DATA —
/-! ### setChanState -/

@[simp] theorem setChanState_pending (s : State) (ch : Channel) (st : ChanState) : (s.setChanState ch st).pending = s.pending := rfl
@[simp] theorem setChanState_inReset (s : State) (ch : Channel) (st : ChanState) : (s.setChanState ch st).inReset = s.inReset := rfl
@[simp] theorem setChanState_prescaler (s : State) (ch : Channel) (st : ChanState) : (s.setChanState ch st).prescaler = s.prescaler := rfl
@[simp] theorem setChanState_deviceTime (s : State) (ch : Channel) (st : ChanState) : (s.setChanState ch st).deviceTime = s.deviceTime := rfl
@[simp] theorem setChanState_syncPrev (s : State) (ch : Channel) (st : ChanState) : (s.setChanState ch st).syncPrev = s.syncPrev := rfl
@[simp] theorem setChanState_syncSampled (s : State) (ch : Channel) (st : ChanState) : (s.setChanState ch st).syncSampled = s.syncSampled := rfl
@[simp] theorem setChanState_syncArm (s : State) (ch : Channel) (st : ChanState) : (s.setChanState ch st).syncArm = s.syncArm := rfl
@[simp] theorem setChanState_slots (s : State) (ch : Channel) (st : ChanState) : (s.setChanState ch st).slots = s.slots := rfl
@[simp] theorem setChanState_freeList (s : State) (ch : Channel) (st : ChanState) : (s.setChanState ch st).freeList = s.freeList := rfl
@[simp] theorem setChanState_plans (s : State) (ch : Channel) (st : ChanState) : (s.setChanState ch st).plans = s.plans := rfl
@[simp] theorem setChanState_minLead (s : State) (ch : Channel) (st : ChanState) : (s.setChanState ch st).minLead = s.minLead := rfl
@[simp] theorem setChanState_horizon (s : State) (ch : Channel) (st : ChanState) : (s.setChanState ch st).horizon = s.horizon := rfl
@[simp] theorem setChanState_triggers (s : State) (ch : Channel) (st : ChanState) : (s.setChanState ch st).triggers = s.triggers := rfl
@[simp] theorem setChanState_group (s : State) (ch : Channel) (st : ChanState) : (s.setChanState ch st).group = s.group := rfl
@[simp] theorem setChanState_nextGroupId (s : State) (ch : Channel) (st : ChanState) : (s.setChanState ch st).nextGroupId = s.nextGroupId := rfl
@[simp] theorem setChanState_groupDefault (s : State) (ch : Channel) (st : ChanState) : (s.setChanState ch st).groupDefault = s.groupDefault := rfl
@[simp] theorem setChanState_tagsOpen (s : State) (ch : Channel) (st : ChanState) : (s.setChanState ch st).tagsOpen = s.tagsOpen := rfl
@[simp] theorem setChanState_tagsWaiting (s : State) (ch : Channel) (st : ChanState) : (s.setChanState ch st).tagsWaiting = s.tagsWaiting := rfl
@[simp] theorem setChanState_nextTag (s : State) (ch : Channel) (st : ChanState) : (s.setChanState ch st).nextTag = s.nextTag := rfl
@[simp] theorem setChanState_snapshot (s : State) (ch : Channel) (st : ChanState) : (s.setChanState ch st).snapshot = s.snapshot := rfl
@[simp] theorem setChanState_latch (s : State) (ch : Channel) (st : ChanState) : (s.setChanState ch st).latch = s.latch := rfl
@[simp] theorem setChanState_cause (s : State) (ch : Channel) (st : ChanState) : (s.setChanState ch st).cause = s.cause := rfl
@[simp] theorem setChanState_safenSample (s : State) (ch : Channel) (st : ChanState) : (s.setChanState ch st).safenSample = s.safenSample := rfl
@[simp] theorem setChanState_safenFall (s : State) (ch : Channel) (st : ChanState) : (s.setChanState ch st).safenFall = s.safenFall := rfl
@[simp] theorem setChanState_notices (s : State) (ch : Channel) (st : ChanState) : (s.setChanState ch st).notices = s.notices := rfl
@[simp] theorem setChanState_nextNumber (s : State) (ch : Channel) (st : ChanState) : (s.setChanState ch st).nextNumber = s.nextNumber := rfl
@[simp] theorem setChanState_lossCount (s : State) (ch : Channel) (st : ChanState) : (s.setChanState ch st).lossCount = s.lossCount := rfl
@[simp] theorem setChanState_retryTimer (s : State) (ch : Channel) (st : ChanState) : (s.setChanState ch st).retryTimer = s.retryTimer := rfl
@[simp] theorem setChanState_expiries (s : State) (ch : Channel) (st : ChanState) : (s.setChanState ch st).expiries = s.expiries := rfl
@[simp] theorem setChanState_stall (s : State) (ch : Channel) (st : ChanState) : (s.setChanState ch st).stall = s.stall := rfl
@[simp] theorem setChanState_retryTime (s : State) (ch : Channel) (st : ChanState) : (s.setChanState ch st).retryTime = s.retryTime := rfl
@[simp] theorem setChanState_baud (s : State) (ch : Channel) (st : ChanState) : (s.setChanState ch st).baud = s.baud := rfl
@[simp] theorem setChanState_asm (s : State) (ch : Channel) (st : ChanState) : (s.setChanState ch st).asm = s.asm := rfl
@[simp] theorem setChanState_lowSpan (s : State) (ch : Channel) (st : ChanState) : (s.setChanState ch st).lowSpan = s.lowSpan := rfl
@[simp] theorem setChanState_rxQueue (s : State) (ch : Channel) (st : ChanState) : (s.setChanState ch st).rxQueue = s.rxQueue := rfl
@[simp] theorem setChanState_replies (s : State) (ch : Channel) (st : ChanState) : (s.setChanState ch st).replies = s.replies := rfl
@[simp] theorem setChanState_cache (s : State) (ch : Channel) (st : ChanState) : (s.setChanState ch st).cache = s.cache := rfl
@[simp] theorem setChanState_linkOpen (s : State) (ch : Channel) (st : ChanState) : (s.setChanState ch st).linkOpen = s.linkOpen := rfl
@[simp] theorem setChanState_tx (s : State) (ch : Channel) (st : ChanState) : (s.setChanState ch st).tx = s.tx := rfl
@[simp] theorem setChanState_counters (s : State) (ch : Channel) (st : ChanState) : (s.setChanState ch st).counters = s.counters := rfl
@[simp] theorem setChanState_plan (s : State) (ch : Channel) (st : ChanState) (c : Channel) :
    (s.setChanState ch st).plan c = s.plan c := rfl
@[simp] theorem setChanState_trigger (s : State) (ch : Channel) (st : ChanState) (c : Channel) :
    (s.setChanState ch st).trigger c = s.trigger c := rfl
@[simp] theorem setChanState_slot (s : State) (ch : Channel) (st : ChanState) (j : SlotNo) :
    (s.setChanState ch st).slot j = s.slot j := rfl
@[simp] theorem setChanState_record (s : State) (ch : Channel) (st : ChanState) (j : SlotNo) :
    (s.setChanState ch st).record j = s.record j := rfl
@[simp] theorem setChanState_handle (s : State) (ch : Channel) (st : ChanState) (j : SlotNo) :
    (s.setChanState ch st).handle j = s.handle j := rfl
@[simp] theorem setChanState_startOf (s : State) (ch : Channel) (st : ChanState) (j : SlotNo) :
    (s.setChanState ch st).startOf j = s.startOf j := rfl

/-! ### modPlan -/

@[simp] theorem modPlan_pending (s : State) (ch : Channel) (f : Plan → Plan) : (s.modPlan ch f).pending = s.pending := rfl
@[simp] theorem modPlan_inReset (s : State) (ch : Channel) (f : Plan → Plan) : (s.modPlan ch f).inReset = s.inReset := rfl
@[simp] theorem modPlan_prescaler (s : State) (ch : Channel) (f : Plan → Plan) : (s.modPlan ch f).prescaler = s.prescaler := rfl
@[simp] theorem modPlan_deviceTime (s : State) (ch : Channel) (f : Plan → Plan) : (s.modPlan ch f).deviceTime = s.deviceTime := rfl
@[simp] theorem modPlan_syncPrev (s : State) (ch : Channel) (f : Plan → Plan) : (s.modPlan ch f).syncPrev = s.syncPrev := rfl
@[simp] theorem modPlan_syncSampled (s : State) (ch : Channel) (f : Plan → Plan) : (s.modPlan ch f).syncSampled = s.syncSampled := rfl
@[simp] theorem modPlan_syncArm (s : State) (ch : Channel) (f : Plan → Plan) : (s.modPlan ch f).syncArm = s.syncArm := rfl
@[simp] theorem modPlan_slots (s : State) (ch : Channel) (f : Plan → Plan) : (s.modPlan ch f).slots = s.slots := rfl
@[simp] theorem modPlan_freeList (s : State) (ch : Channel) (f : Plan → Plan) : (s.modPlan ch f).freeList = s.freeList := rfl
@[simp] theorem modPlan_minLead (s : State) (ch : Channel) (f : Plan → Plan) : (s.modPlan ch f).minLead = s.minLead := rfl
@[simp] theorem modPlan_horizon (s : State) (ch : Channel) (f : Plan → Plan) : (s.modPlan ch f).horizon = s.horizon := rfl
@[simp] theorem modPlan_engines (s : State) (ch : Channel) (f : Plan → Plan) : (s.modPlan ch f).engines = s.engines := rfl
@[simp] theorem modPlan_triggers (s : State) (ch : Channel) (f : Plan → Plan) : (s.modPlan ch f).triggers = s.triggers := rfl
@[simp] theorem modPlan_group (s : State) (ch : Channel) (f : Plan → Plan) : (s.modPlan ch f).group = s.group := rfl
@[simp] theorem modPlan_nextGroupId (s : State) (ch : Channel) (f : Plan → Plan) : (s.modPlan ch f).nextGroupId = s.nextGroupId := rfl
@[simp] theorem modPlan_groupDefault (s : State) (ch : Channel) (f : Plan → Plan) : (s.modPlan ch f).groupDefault = s.groupDefault := rfl
@[simp] theorem modPlan_tagsOpen (s : State) (ch : Channel) (f : Plan → Plan) : (s.modPlan ch f).tagsOpen = s.tagsOpen := rfl
@[simp] theorem modPlan_tagsWaiting (s : State) (ch : Channel) (f : Plan → Plan) : (s.modPlan ch f).tagsWaiting = s.tagsWaiting := rfl
@[simp] theorem modPlan_nextTag (s : State) (ch : Channel) (f : Plan → Plan) : (s.modPlan ch f).nextTag = s.nextTag := rfl
@[simp] theorem modPlan_snapshot (s : State) (ch : Channel) (f : Plan → Plan) : (s.modPlan ch f).snapshot = s.snapshot := rfl
@[simp] theorem modPlan_latch (s : State) (ch : Channel) (f : Plan → Plan) : (s.modPlan ch f).latch = s.latch := rfl
@[simp] theorem modPlan_cause (s : State) (ch : Channel) (f : Plan → Plan) : (s.modPlan ch f).cause = s.cause := rfl
@[simp] theorem modPlan_safenSample (s : State) (ch : Channel) (f : Plan → Plan) : (s.modPlan ch f).safenSample = s.safenSample := rfl
@[simp] theorem modPlan_safenFall (s : State) (ch : Channel) (f : Plan → Plan) : (s.modPlan ch f).safenFall = s.safenFall := rfl
@[simp] theorem modPlan_notices (s : State) (ch : Channel) (f : Plan → Plan) : (s.modPlan ch f).notices = s.notices := rfl
@[simp] theorem modPlan_nextNumber (s : State) (ch : Channel) (f : Plan → Plan) : (s.modPlan ch f).nextNumber = s.nextNumber := rfl
@[simp] theorem modPlan_lossCount (s : State) (ch : Channel) (f : Plan → Plan) : (s.modPlan ch f).lossCount = s.lossCount := rfl
@[simp] theorem modPlan_retryTimer (s : State) (ch : Channel) (f : Plan → Plan) : (s.modPlan ch f).retryTimer = s.retryTimer := rfl
@[simp] theorem modPlan_expiries (s : State) (ch : Channel) (f : Plan → Plan) : (s.modPlan ch f).expiries = s.expiries := rfl
@[simp] theorem modPlan_stall (s : State) (ch : Channel) (f : Plan → Plan) : (s.modPlan ch f).stall = s.stall := rfl
@[simp] theorem modPlan_retryTime (s : State) (ch : Channel) (f : Plan → Plan) : (s.modPlan ch f).retryTime = s.retryTime := rfl
@[simp] theorem modPlan_baud (s : State) (ch : Channel) (f : Plan → Plan) : (s.modPlan ch f).baud = s.baud := rfl
@[simp] theorem modPlan_asm (s : State) (ch : Channel) (f : Plan → Plan) : (s.modPlan ch f).asm = s.asm := rfl
@[simp] theorem modPlan_lowSpan (s : State) (ch : Channel) (f : Plan → Plan) : (s.modPlan ch f).lowSpan = s.lowSpan := rfl
@[simp] theorem modPlan_rxQueue (s : State) (ch : Channel) (f : Plan → Plan) : (s.modPlan ch f).rxQueue = s.rxQueue := rfl
@[simp] theorem modPlan_replies (s : State) (ch : Channel) (f : Plan → Plan) : (s.modPlan ch f).replies = s.replies := rfl
@[simp] theorem modPlan_cache (s : State) (ch : Channel) (f : Plan → Plan) : (s.modPlan ch f).cache = s.cache := rfl
@[simp] theorem modPlan_linkOpen (s : State) (ch : Channel) (f : Plan → Plan) : (s.modPlan ch f).linkOpen = s.linkOpen := rfl
@[simp] theorem modPlan_tx (s : State) (ch : Channel) (f : Plan → Plan) : (s.modPlan ch f).tx = s.tx := rfl
@[simp] theorem modPlan_counters (s : State) (ch : Channel) (f : Plan → Plan) : (s.modPlan ch f).counters = s.counters := rfl
@[simp] theorem modPlan_engine (s : State) (ch : Channel) (f : Plan → Plan) (c : Channel) :
    (s.modPlan ch f).engine c = s.engine c := rfl
@[simp] theorem modPlan_trigger (s : State) (ch : Channel) (f : Plan → Plan) (c : Channel) :
    (s.modPlan ch f).trigger c = s.trigger c := rfl
@[simp] theorem modPlan_slot (s : State) (ch : Channel) (f : Plan → Plan) (j : SlotNo) :
    (s.modPlan ch f).slot j = s.slot j := rfl
@[simp] theorem modPlan_record (s : State) (ch : Channel) (f : Plan → Plan) (j : SlotNo) :
    (s.modPlan ch f).record j = s.record j := rfl
@[simp] theorem modPlan_handle (s : State) (ch : Channel) (f : Plan → Plan) (j : SlotNo) :
    (s.modPlan ch f).handle j = s.handle j := rfl
@[simp] theorem modPlan_startOf (s : State) (ch : Channel) (f : Plan → Plan) (j : SlotNo) :
    (s.modPlan ch f).startOf j = s.startOf j := rfl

WHAT YOU ARE ASKED TO DO —
Look for the word "syncArm" in every line of the listing and copy the lines that have it.

WRITTEN RESPONSE —
@[simp] theorem setChanState_syncArm (s : State) (ch : Channel) (st : ChanState) : (s.setChanState ch st).syncArm = s.syncArm := rfl
@[simp] theorem modPlan_syncArm (s : State) (ch : Channel) (f : Plan → Plan) : (s.modPlan ch f).syncArm = s.syncArm := rfl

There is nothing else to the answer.